Since the earliest cave drawings, the silent and visual language of art has been a vehicle contrived by man for two purposes; to express themselves in some more or less permanent medium, and to describe and communicate with others about what they have seen, or imagined.

It would be impossible to depict anything “just like it is,” for there’s far more than can be seen or even comprehended. We humans do have limited visual and mental capabilities and, because of realities’ vastness, profusion, diversity and complexity, we painters must make choices about what we depict and how we describe it.

We call what we do Fine Art because it is, literally a refining process. As we paint, our goal is to clarify, intensify, and interpret the meaning of reality, specifically, as we ourselves perceive it.
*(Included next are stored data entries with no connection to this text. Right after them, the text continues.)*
/-- The target block of a channel is acted on in this tick. -/
def trgMark (s : State) (c : Nat) : State :=
  match trgBlock s c with
  | none => s
  | some b => { s with time := { s.time with trgActed := tset 0 s.time.trgActed b (s.time.ticks + 1) } }

/-- The egress and queue a LAUNCH names.
Mark: DEDUCED (log entry 29). -/
def launchHead (s : State) (e q : Nat) : State :=
  if e ≥ 104 ∨ q ≥ nQueues e then s
  else match queueOf s e q with
  | x :: t => setQueue s e q ({ x with trig := true } :: t)
  | [] => statIncI s R_SCH_TRIG_EMPTY e

/-- A firing may start a conversion of channel `n`: no conversion runs, the excitation is on and, for the normal world,
the vault holds neither the channel nor the ADC and neither is gated (R150, R389, R471). -/
def trgConv (s : State) (c n : Nat) : Bool :=
  ! (fbOf s n).conv.isSome && if trgOwned s c then excOn s n else convOpen s n

/-- The action of a firing (Table 5.3): false where it is refused (R150). A firing of the normal world is refused while the
vault holds the TTU (R92).
Mark: DEDUCED (log entry 29). -/
def trgDo (s : State) (c : Nat) : Bool × State :=
  let sel := trgSel s c
  let n := sel % 4
  if ! trgOwned s c && held s 5 then (false, s)
  else match trgAct s c with
  | 1 => (true, launchHead s (sel % 256) (sel / 256))
  | 2 => if trgConv s c n then (true, setFb s n { fbOf s n with conv := some false }) else (false, s)
  | 3 => if trgConv s c n then (true, setFb s n { fbOf s n with conv := some true }) else (false, ctrlRefused s n)
  | 4 => (true, raise s .trgFire)
  | _ => (true, s)
where
  /-- A refused CTRL firing still runs its control check: a stale result faults the channel (R471, R473). -/
  ctrlRefused (s : State) (n : Nat) : State :=
    if (fbOf s n).known ∧ s.time.ticks - (fbOf s n).at_ > fld s (R_FB_CFG2 + 0x100 * n) 0 16 * ticksPerUs then
      chanFault s n 5 else s

/-- A channel that runs fires (R147 to R150): it acts, is refused, or leaves its block to another one; grid points passed
over are skipped. -/
def trgFire (s : State) (c : Nat) : State :=
  let beaten := trgBeaten s c
  let late := tget false s.time.trgPast c && ! beaten
  let p := trgPeriod s c
  let skips := if late ∧ p ≠ 0 then trgAhead s c / p else 0
  let (ok, s) := if beaten then (false, setPast s c false) else trgDo (trgMark (setPast s c false) c) c
  let s := statAddI s (trg R_TRG_SKIP c) 0 (skips + if ok then 0 else 1)
  let s := if late then raise (orReg s (trg R_TRG_STAT c) 0 2) .trgLate else s
  trgAdvance s c skips

/-- TRIGGER_FIRE (R147 to R150): a channel that runs reaches its target. -/
def execTriggerFire (c : Fin 32) (s : State) : Host.Outcome State Fault Refusal :=
  .next (
    let s := begin_ s
    if trgRuns s c && trgDue s c then trgFire s c else s)

/-- A write of TRGc_CFG by the normal world (R158, R147, R151): a vault channel ignores it, a reserved ACT keeps
the old one, and ACT other than OFF arms the channel. -/
def trgCfgSet (s : State) (c : Nat) (w : Word) : State :=
  if trgOwned s c then s
  else
    let s := setFld (setFld s (trg R_TRG_CFG c) 20 2 (bitsOf w 20 2)) (trg R_TRG_CFG c) 8 12 (bitsOf w 8 12)
    if bitsOf w 0 4 > 4 then raise s .reservedEnc
    else
      let s := setFld s (trg R_TRG_CFG c) 0 4 (bitsOf w 0 4)
      if bitsOf w 0 4 = 0 then s else trgArm s c

/-- TRGC_CFG_WRITE (R158, R147, R151). -/
def execTrgcCfgWrite (c : Fin 32) (w : Word) (s : State) : Host.Outcome State Fault Refusal :=
  .next (whenRunning (begin_ s) fun s => trgCfgSet s c w)

/-! ## Syncs (R142 to R144) -/

/-- Channels of a domain whose targets a step has passed fire late; one whose target lies ahead again waits for it (R149). -/
def pastByStep (old s : State) (n : Nat) : State :=
  (List.range 32).foldl (fun s c =>
    if trgAct s c = 0 ∨ trgDom s c ≠ n then s
    else if ¬ trgDue old c ∧ trgPassed s c then setPast s c true
    else if ¬ trgPassed s c then setPast s c false else s) s

/-- 200 ppm in units of 2^-40.
Mark: DEDUCED (log entry 28). -/
abbrev rateMax : Nat := 219902325

/-- The state of a domain after a Sync: LOCKED after 8 below LOCK_NS in a row, ACQUIRE at the first at or
above it (R142, R144).
Mark: DEDUCED (log entry 28). -/
def syncState (d : Dom) (small : Bool) : Dom :=
  let good := if small then (if d.st = .locked ∨ d.st = .acquire then d.good + 1 else 1) else 0
  if d.st = .locked then { d with st := if small then .locked else .acquire, good := good }
  else { d with st := if good ≥ 8 then .locked else .acquire, good := good }

/-- A Sync of domain number `num` that comes in at a port is one of domain `n`: the domain is enabled with that number, has
gPTP on the port, and the port has link (R141, Table 5.6). -/
def syncFor (s : State) (n num port : Nat) : Bool :=
  let cfg := R_TIME_D_CFG + 0x40 * n
  decide ((domOf s n).st ≠ .off) && decide (fld s cfg 8 8 = num) && bit s cfg 0 (24 + port) && portLink s port

/-- SYNC_RECEIVED (R141, R142, R144): a Sync from the selected master, with its domain number and the port it came in
at; the offset from the master, in 2^-16 ns. The new RATE is the servo's, within 200 ppm: a free value.
Mark: DEDUCED (log entry 28). -/
def execSyncReceived (dom : Fin 3) (m : SyncMsg) (s : State) : Host.Outcome State Fault Refusal :=
  .next (whenRunning (begin_ s) fun s =>
    let n := dom.val
    let d := domOf s n
    if ! syncFor s n m.num.toNat m.port then s
    else
      let servo := R_TIME_D_SERVO + 0x40 * n
      let small := decide (m.offset.natAbs < fld s servo 0 16 * 65536)
      let d := syncState d small
      if m.offset.natAbs > fld s servo 16 16 * 65536000 then
        let s' := setDom s n { d with t := domWrap ((d.t : Int) + m.offset) }
        let s' := raise (orReg s' (R_TIME_D_STAT + 0x40 * n) 0 0x10) .domStep
        pastByStep s s' n
      else
        let (k, s) := draw s
        setDom s n { d with rate := (Config.freeNat k % (2 * rateMax + 1) : Nat) - (rateMax : Int) })

/-- SYNC_TIMEOUT (R143): no Sync in time, or another grandmaster selected: HOLDOVER. With `own`, the
algorithm selects this device, which becomes grandmaster where GM_CAP permits.
Mark: DEDUCED (log entry 28). -/
def execSyncTimeout (dom : Fin 3) (own : Bool) (s : State) : Host.Outcome State Fault Refusal :=
  .next (whenRunning (begin_ s) fun s =>
    let n := dom.val
    let d := domOf s n
    if d.st = .off then s
    else if own then (if bit s (R_TIME_D_CFG + 0x40 * n) 0 1 then setDom s n { d with st := .gm, good := 0 } else s)
    else if d.st = .locked ∨ d.st = .acquire then
      raise (setDom s n { d with st := .holdover, good := 0, holdTicks := 0 }) .holdEnter
    else s)

/-- Milliseconds of the present or last hold-over (TIME_Dn_HOLD_MS). -/
def holdMs (d : Dom) : Nat := d.holdTicks / ticksPerMs % 2 ^ 32

/-- HOLD_MS_WRAP (R143, R17): the counter, at all ones in HOLDOVER, wraps. -/
def execHoldMsWrap (dom : Fin 3) (s : State) : Host.Outcome State Fault Refusal :=
  .next (whenRunning (begin_ s) fun s =>
    if (domOf s dom).st = .holdover ∧ holdMs (domOf s dom) = 2 ^ 32 - 1 then raise (setDom s dom { domOf s dom with holdTicks := 0 }) .holdWrap else s)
In other words, Fine Art is a show and tell process with the telling, by far, being the most important element.

Consider this; anything ever created or produce by man began with a thought, an idea. Every application of paint to canvas or paper is preceded by a thought and followed by another. We artists must listen to our own inner voices, follow hunches and intuition and trust our judgments. Creativity begins where the artist departs from strict imitations of his subject and imposes a rhythm (or order) of his own creation, according to his own observations and sense of fitness. We must paint by feeling, not formula.

The power, beauty, and success of our work depends entirely on the decisions we’ve made or neglected to make, as we relate one line to another, one shape to another, one value or edge to another, or one delicious color to another. If we merely attempt to describe things “just as they are,” changing nothing, adding nothing, we unfortunately may obliterate the one thing that could possibly make it a work of art, our personal choices. We must show people more than what they already see. What they cannot see, when looking at your actual subject, are your unique perceptions. That’s what Fine Art is all about.

Albert Einstein said “Imagination is more important than knowledge, for knowledge is limited to all we know and understand, while imagination embraces the entire world, and all there ever will be to know and understand.”

Use your imagination at the easel, and express yourself – you are your greatest asset.